= Alexandru Iacob (communist) =

Alexandru Iacob (born Jakab Sándor; 1913–1997) was a Hungarian-born Romanian and Hungarian communist politician and economist, who served as Deputy to Vasile Luca within the Romanian Ministry of Finance, and eventually became a victim of repression in Communist Romania. A member of the Romanian Communist Party (PCR) before and after World War II, he was also clandestinely active within the Hungarian Communist Party (KMP) in Northern Transylvania between 1940 and 1944. In 1952, after having served in the Petru Groza cabinet, he and Luca were accused of "right-wing deviation", stripped of their positions, and incarcerated. Iacob survived confinement, was released in the 1960s, and eventually left Romania for Sweden.

==Biography==
Iacob was born in the region of Transylvania, five years before the area's union with Romania, into a family of Hungarian Jews. His father died before World War II; his mother fell victim to the Holocaust, being killed at Auschwitz after the 1944 deportations.

Alexandru Iacob became a member of the underground PCR in the early 1930s, but, after the Second Vienna Award assigned Northern Transylvania to Hungary, joined the KMP, becoming its Secretary for the region. He was in hiding during the entire period from June 1941, when Hungary joined the war on the Eastern Front, until the arrival of the Soviet Red Army in September 1944. While in hiding, he recruited some new party members and followers, compensating for the wave of arrests carried out by the Hungarian Regency authorities among communist militants. He also organized the distribution of anti-war leaflets.
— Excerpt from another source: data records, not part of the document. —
/-- The rows of ADD and SUB compare the opcode, funct3 and funct7. -/
theorem funct7Row_iff (w : Word) (g : BitVec 7) (f : BitVec 3) (o : BitVec 7) :
    w &&& 0xFE00707F#32 = g ++ 0#10 ++ f ++ 0#5 ++ o ↔ opcodeField w = o ∧ funct3Field w = f ∧ funct7Field w = g := by
  rw [and_funct7Mask]
  refine ⟨fun h => ?_, fun ⟨ho, hf, hg⟩ => by rw [ho, hf, hg]⟩
  obtain ⟨habove, ho⟩ := append_eq_append_iff.mp h
  obtain ⟨habove, -⟩ := append_eq_append_iff.mp habove
  obtain ⟨habove, hf⟩ := append_eq_append_iff.mp habove
  obtain ⟨hg, -⟩ := append_eq_append_iff.mp habove
  exact ⟨ho, hf, hg⟩

theorem luiRow_iff (w : Word) : w &&& 0x0000007F#32 = 0x00000037#32 ↔ opcodeField w = opLui := opcodeRow_iff w opLui

theorem addiRow_iff (w : Word) :
    w &&& 0x0000707F#32 = 0x00000013#32 ↔ opcodeField w = opImm ∧ funct3Field w = funct3Add :=
  funct3Row_iff w funct3Add opImm

theorem addRow_iff (w : Word) : w &&& 0xFE00707F#32 = 0x00000033#32 ↔
    opcodeField w = opReg ∧ funct3Field w = funct3Add ∧ funct7Field w = funct7Add :=
  funct7Row_iff w funct7Add funct3Add opReg

theorem subRow_iff (w : Word) : w &&& 0xFE00707F#32 = 0x40000033#32 ↔
    opcodeField w = opReg ∧ funct3Field w = funct3Add ∧ funct7Field w = funct7Sub :=
  funct7Row_iff w funct7Sub funct3Add opReg

theorem ecallRow_iff (w : Word) : w &&& 0x0000007F#32 = 0x00000073#32 ↔ opcodeField w = opSystem :=
  opcodeRow_iff w opSystem

/-- R52: a decoded word matches the row of its instruction. -/
theorem and_rowMask_of_decodeWord {w : Word} {i : Instr} (h : decodeWord w = .instr i) :
    w &&& i.rowMask = i.rowMatch := by
  obtain ⟨hop, rfl⟩ | ⟨hop, h3, rfl⟩ | ⟨hop, h3, h7, rfl⟩ | ⟨hop, h3, h7, rfl⟩ | ⟨hop, rfl⟩ :=
    decodeWord_instr_cases h
  · exact (luiRow_iff w).mpr hop
  · exact (addiRow_iff w).mpr ⟨hop, h3⟩
  · exact (addRow_iff w).mpr ⟨hop, h3, h7⟩
  · exact (subRow_iff w).mpr ⟨hop, h3, h7⟩
  · exact (ecallRow_iff w).mpr hop

/-- R57: a word is UNRECOGNIZED exactly when it meets none of the Decoder's five conditions. -/
theorem decodeWord_eq_unrecognized_iff (w : Word) : decodeWord w = .unrecognized ↔
    (opcodeField w ≠ opLui ∧ ¬ (opcodeField w = opImm ∧ funct3Field w = funct3Add) ∧
     ¬ (opcodeField w = opReg ∧ funct3Field w = funct3Add ∧ funct7Field w = funct7Add) ∧
     ¬ (opcodeField w = opReg ∧ funct3Field w = funct3Add ∧ funct7Field w = funct7Sub) ∧
     opcodeField w ≠ opSystem) := by
  constructor
  case mp =>
    intro h
    refine ⟨fun hop => ?_, fun ⟨hop, h3⟩ => ?_, fun ⟨hop, h3, h7⟩ => ?_, fun ⟨hop, h3, h7⟩ => ?_, fun hop => ?_⟩
    · cases h.symm.trans (decodeWord_lui hop)
    · cases h.symm.trans (decodeWord_addi hop h3)
    · cases h.symm.trans (decodeWord_add hop h3 h7)
    · cases h.symm.trans (decodeWord_sub hop h3 h7)
    · cases h.symm.trans (decodeWord_ecall hop)
  case mpr =>
    rintro ⟨hlui, haddi, hadd, hsub, hecall⟩
    rw [decodeWord, if_neg hlui, if_neg haddi, if_neg hadd, if_neg hsub, if_neg hecall]

/-- Settles O5: each row compares the fields that its case of the Decoder compares. -/
theorem maskAndMatchRowsDecideTheVariant : Obligations.MaskAndMatchRowsDecideTheVariant := by
  unfold Obligations.MaskAndMatchRowsDecideTheVariant
  refine ⟨fun _ _ => and_rowMask_of_decodeWord, fun w => ?_⟩
  simp only [decodeWord_eq_unrecognized_iff, ne_eq, luiRow_iff, addiRow_iff, addRow_iff, subRow_iff, ecallRow_iff]

/-! ### The words written out -/

/-- Settles O1: the Decoder evaluates to what is claimed on each of the seven words. -/
theorem sampleWordsDecodeToTheirInstructions : Obligations.SampleWordsDecodeToTheirInstructions := by
  unfold Obligations.SampleWordsDecodeToTheirInstructions
  decide

end Sys2Proof
end

section
/-! The instruction memory: the translator and the bounds check, the load within the bound, the canonical form, and the
placed word (20_memory.md R30, R36, R37; logs 2 and 3). -/

namespace Sys2Proof.Machine

/-! ### The translator and the bounds check (R36, R37) -/

theorem wordIndex_byte (pc : Word) : wordIndex .byte pc = pc.toNat / 4 := rfl

theorem wordIndex_word (pc : Word) : wordIndex .word pc = pc.toNat := Nat.div_one _

/-- R36: the byte offset of an aligned pc under PC_UNIT = 4 is the pc. -/
theorem byteOffset_byte_of_aligned {pc : Word} (h : pc.toNat % 4 = 0) : byteOffset .byte pc = pc.toNat :=
  Nat.mul_div_cancel' (Nat.dvd_of_mod_eq_zero h)

/-- Settles O21: the two values of the word index, and four times it. -/
theorem translatorFollowsPcUnit : Obligations.TranslatorFollowsPcUnit := by
  unfold Obligations.TranslatorFollowsPcUnit
  exact fun pc => ⟨wordIndex_byte pc, wordIndex_word pc, by rw [byteOffset, wordIndex_word], rfl,
    byteOffset_byte_of_aligned⟩

/-- Settles O22: the check compares the word index, and a fetch answers exactly when it holds. -/
theorem boundsCheckComparesTheWordIndex : Obligations.BoundsCheckComparesTheWordIndex := by
  unfold Obligations.BoundsCheckComparesTheWordIndex
  intro m pc
  have hword : inBounds m .word pc = true ↔ pc.toNat < m.lenWords.val := by rw [inBounds_eq_true, wordIndex_word]
  have hbyte : inBounds m .byte pc = true ↔ pc.toNat / 4 < m.lenWords.val := by rw [inBounds_eq_true, wordIndex_byte]
  refine ⟨hword, hbyte, fun h4 => ⟨?first, ?last⟩, fun u => fetchWord_eq_none.symm⟩
  case first => rw [hbyte, Memory.lenBytes]; omega
  case last => rw [hbyte, Memory.lenBytes]; omega

/-! ### The load (R30, D3) -/

theorem load_of_le {bytes : List Byte} (h4 : bytes.length % 4 = 0) (hlen : bytes.length / 4 ≤ Config.maxImageWords) :
    ∃ m, Memory.load bytes = .ok m := by
  rw [Memory.load, if_pos h4, dif_pos (Nat.lt_succ_of_le hlen)]
  exact ⟨_, rfl⟩

theorem load_of_gt {bytes : List Byte} (h4 : bytes.length % 4 = 0) (hlen : Config.maxImageWords < bytes.length / 4) :
    Memory.load bytes = .imageTooLong := by
  rw [Memory.load, if_pos h4, dif_neg (Nat.not_lt_of_ge (Nat.succ_le_of_lt hlen))]

/-- Settles O27: the load's two answers to an image of whole words. -/
theorem wholeWordImageLoadsWithinTheBound : Obligations.WholeWordImageLoadsWithinTheBound := by
  unfold Obligations.WholeWordImageLoadsWithinTheBound
  refine fun bytes h4 => ⟨fun hlen => ?_, load_of_gt h4⟩
  obtain ⟨m, hload⟩ := load_of_le h4 hlen
  obtain ⟨hbytes, -⟩ := load_ok hload
  exact ⟨m, hload, hbytes, load_wf hload⟩

/-! ### The canonical form (log 2) -/

/-- From the upper bound of canonical cells on, an offset is unlisted. -/
theorem byteInCells_above {hi : Nat} : ∀ {cells : List Host.Cell} {lo a : Nat},
    cellsCanonical lo hi cells = true → hi ≤ a → byteInCells a cells = unlistedByte
  | [], _, _, _, _ => rfl
  | (a', b') :: rest, lo, a, h, ha => by
    simp only [cellsCanonical, Bool.and_eq_true, decide_eq_true_eq] at h
    obtain ⟨⟨⟨-, hlt⟩, -⟩, hrest⟩ := h
    rw [byteInCells, if_neg (by omega)]
    exact byteInCells_above hrest ha

theorem readByte_inside {m : Memory} {a : Nat} (h : a < m.lenBytes) : m.readByte a = some (byteInCells a m.cells) :=
  if_pos h

/-- Settles O28: reads within the image determine the cells there, every cell is there, and canonical cells are
determined by what they read as. -/
theorem memoriesThatReadAlikeAreEqual : Obligations.MemoriesThatReadAlikeAreEqual := by
  unfold Obligations.MemoriesThatReadAlikeAreEqual
  intro m m' hwf hwf' hwords hread
  have hlen : m'.lenBytes = m.lenBytes := by rw [Memory.lenBytes, Memory.lenBytes, hwords]
  rw [Memory.wf, hlen] at hwf'
  have hcells : m.cells = m'.cells := cells_ext hwf hwf' fun a => by
    obtain ha | ha := Nat.lt_or_ge a m.lenBytes
    · have hbyte := hread a
      rw [readByte_inside ha, readByte_inside (hlen.symm ▸ ha)] at hbyte
      exact Option.some.inj hbyte
    · rw [byteInCells_above hwf ha, byteInCells_above hwf' ha]
  cases m
  cases m'
  congr

/-! ### The placed word (log 2) -/

/-- R33 and R38: MemRead answers a word exactly inside the image, so the fetch is MemRead at the word index, in bounds
or not. -/
theorem fetchWord_eq_readWord (m : Memory) (u : PcUnit) (pc : Word) :
    fetchWord m u pc = m.readWord (4 * wordIndex u pc) := by
  cases hin : inBounds m u pc with
  | true => exact fetchWord_of_inBounds hin
  | false =>
    rw [fetchWord_eq_none.mpr hin]
    rw [inBounds_eq_false] at hin
    have hout : m.readByte (4 * wordIndex u pc) = none := if_neg (by rw [Memory.lenBytes]; omega)
    rw [Memory.readWord, if_pos (Nat.mul_mod_right 4 _), hout]

/-- The word placed at the pc is the word fetched next. -/
theorem placeAtPc_fetch {s : State} (hwf : s.mem.wf = true) (hi : wordIndex s.pcUnit s.pc < Config.maxImageWords)
    (w : Word) : (s.placeAtPc w).fetch = some w := by
  rw [State.fetch, placeAtPc_pcUnit, placeAtPc_pc, placeAtPc_mem, fetchWord_eq_readWord, placeWord_readWord hwf hi]

theorem tableWord_32 (w : Nat) : tableWord 32 w = BitVec.ofNat 32 w := by
  apply BitVec.eq_of_toNat_eq
  rw [tableWord, BitVec.toNat_ofNat, BitVec.toNat_ofNat, Nat.mod_mod]

/-- Settles O29: the placed word is fetched and decoded in the next cycle, and placing changes its own four bytes and
the status only. -/
theorem withFetchWordIsRunNext : Obligations.WithFetchWordIsRunNext := by
  unfold Obligations.WithFetchWordIsRunNext
  intro s w i hwf hal hi hdec
  rw [State.withFetchWord, tableWord_32]
  refine ⟨?runs, fun _ => rfl, placeAtPc_pc s _, fun a ha hother => ?bytes⟩
  case runs => exact step_of_decodeWord (placeAtPc_status s _) hal (placeAtPc_fetch hwf hi _) hdec
  case bytes =>
    rw [placeAtPc_mem]
    exact placeWord_readByte_other hwf _ _ ha hother

end Sys2Proof.Machine
end

section
/-! What the host sees at the end of a run (00_scope.md R15 and R16, 60_exceptions.md R87 and R97), and where runs end
(40_execution_cycle.md R67 and R68). -/

namespace Sys2Proof.Machine

/-! ### The snapshot and the outcome (R15, R16) -/

/-- R16: the snapshot is the halted state's registers and pc. -/
theorem snapshot_eq_some_iff (s : State) (q : Snapshot) :
    s.snapshot = some q ↔ s.status = .halted ∧ q = { x := Vector.ofFn s.readReg, pc := s.pc } := by
  rcases hst : s.status <;> simp [State.snapshot, hst, eq_comm]

theorem snapshot_of_not_halted {s : State} (h : s.status ≠ .halted) : s.snapshot = none :=
  Option.eq_none_iff_forall_ne_some.mpr fun q hq => h ((snapshot_eq_some_iff s q).mp hq).1

/-- Settles O51: a halted state's snapshot reads every register, and there is none under another status. -/
theorem snapshotOnlyAfterAHalt : Obligations.SnapshotOnlyAfterAHalt := by
  unfold Obligations.SnapshotOnlyAfterAHalt
  refine fun s => ⟨fun h => ⟨_, (snapshot_eq_some_iff s _).mpr ⟨h, rfl⟩, rfl, fun r => ?_⟩, snapshot_of_not_halted⟩
  rw [Vector.getElem_ofFn]

/-- R25: the status that records a fault is the only one with its information. -/
theorem faultInfo_eq_some_iff (st : Status) (f : FaultInfo) : st.faultInfo = some f ↔ st = f.toStatus := by
  constructor
  case mp =>
    intro h
    cases st with
    | running => cases h
    | halted => cases h
    | faultFetchOob addr => cases h; rfl
    | faultUnrecognized word pc => cases h; rfl
  case mpr =>
    rintro rfl
    exact faultInfo_toStatus f

theorem outcome_eq_none_iff (s : State) : s.outcome = none ↔ s.status = .running := by
  rcases hst : s.status <;> simp [State.outcome, State.snapshot, hst]

theorem outcome_eq_faulted_iff (s : State) (f : FaultInfo) :
    s.outcome = some (.faulted f) ↔ s.status.faultInfo = some f := by
  rcases hst : s.status <;> simp [State.outcome, State.snapshot, Status.faultInfo, hst]

theorem outcome_eq_halted_iff (s : State) (q : Snapshot) :
    s.outcome = some (.halted q) ↔ s.snapshot = some q := by
  rcases hst : s.status <;> simp [State.outcome, State.snapshot, hst]

/-- Settles O52: the three readings of the outcome. -/
theorem outcomeIsTheStatusWithItsInformation : Obligations.OutcomeIsTheStatusWithItsInformation :=
  fun s => ⟨outcome_eq_none_iff s, outcome_eq_faulted_iff s, outcome_eq_halted_iff s⟩

/-! ### Runs from a pc within the image (R23, R68) -/

/-- Every run keeps the invariant, because every step does. -/
theorem run_inv : ∀ {k : Nat} {s t : State}, s.Inv → run k s = .next t → t.Inv
  | 0, _, _, hinv, h => by cases h; exact hinv
  | k + 1, s, t, hinv, h => by
    obtain ⟨-, rfl⟩ | ⟨-, s', hstep, hrun⟩ := run_succ_cases h
    · exact hinv
    · exact run_inv (step_inv hinv hstep) hrun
After 1944, when Northern Transylvania was effectively reintegrated into Romania, Iacob was again a PCR member and one of its Cluj-based Regional Committee members. He married Magda Farkas, daughter of a prominent Jewish businessman from Cluj who had escaped the Holocaust by hiding in a nearby village. In 1947, he was moved to Bucharest, where he joined the staff of Vasile Luca, Minister of Finance, PCR Secretary and vice-Premier in the Petru Groza cabinet. In 1948, soon after the establishment of a Romanian communist regime, Iacob became Deputy Minister of Finance and acted in that capacity until the spring of 1952, when he was arrested as part of the campaign against the so-called "right-wing deviation". At the trial of Luca and his group, he did not admit to willful wrongdoing (the accusation against him was sabotage). During detention, Iacob was subjected to torture. He was sentenced to 20 years in prison and spent 12 years in solitary confinement. For a while he was sent to Râmnicu Sărat Prison, together with Luca.

He was freed as part of the general amnesty of 1964, decreed by communist leader Gheorghe Gheorghiu-Dej before his death. Iacob's wife had also been arrested in the summer of 1952. She was released in 1954, insane. The defendants of the Luca trial—Luca, Iacob, Ivan Solymos and Dumitru Cernicica were officially rehabilitated in 1968, during the liberalization phase associated with the early years of the Nicolae Ceaușescu regime. Luca and Solymos had died in jail.

Following his release from prison, Alexandru Iacob worked as an economist. In the late sixties he remarried and some time in the 1980s he and his wife were allowed to emigrate to Sweden, where they were well received. He was very nicely treated as a former victim of a totalitarian regime. He died in Stockholm in 1997.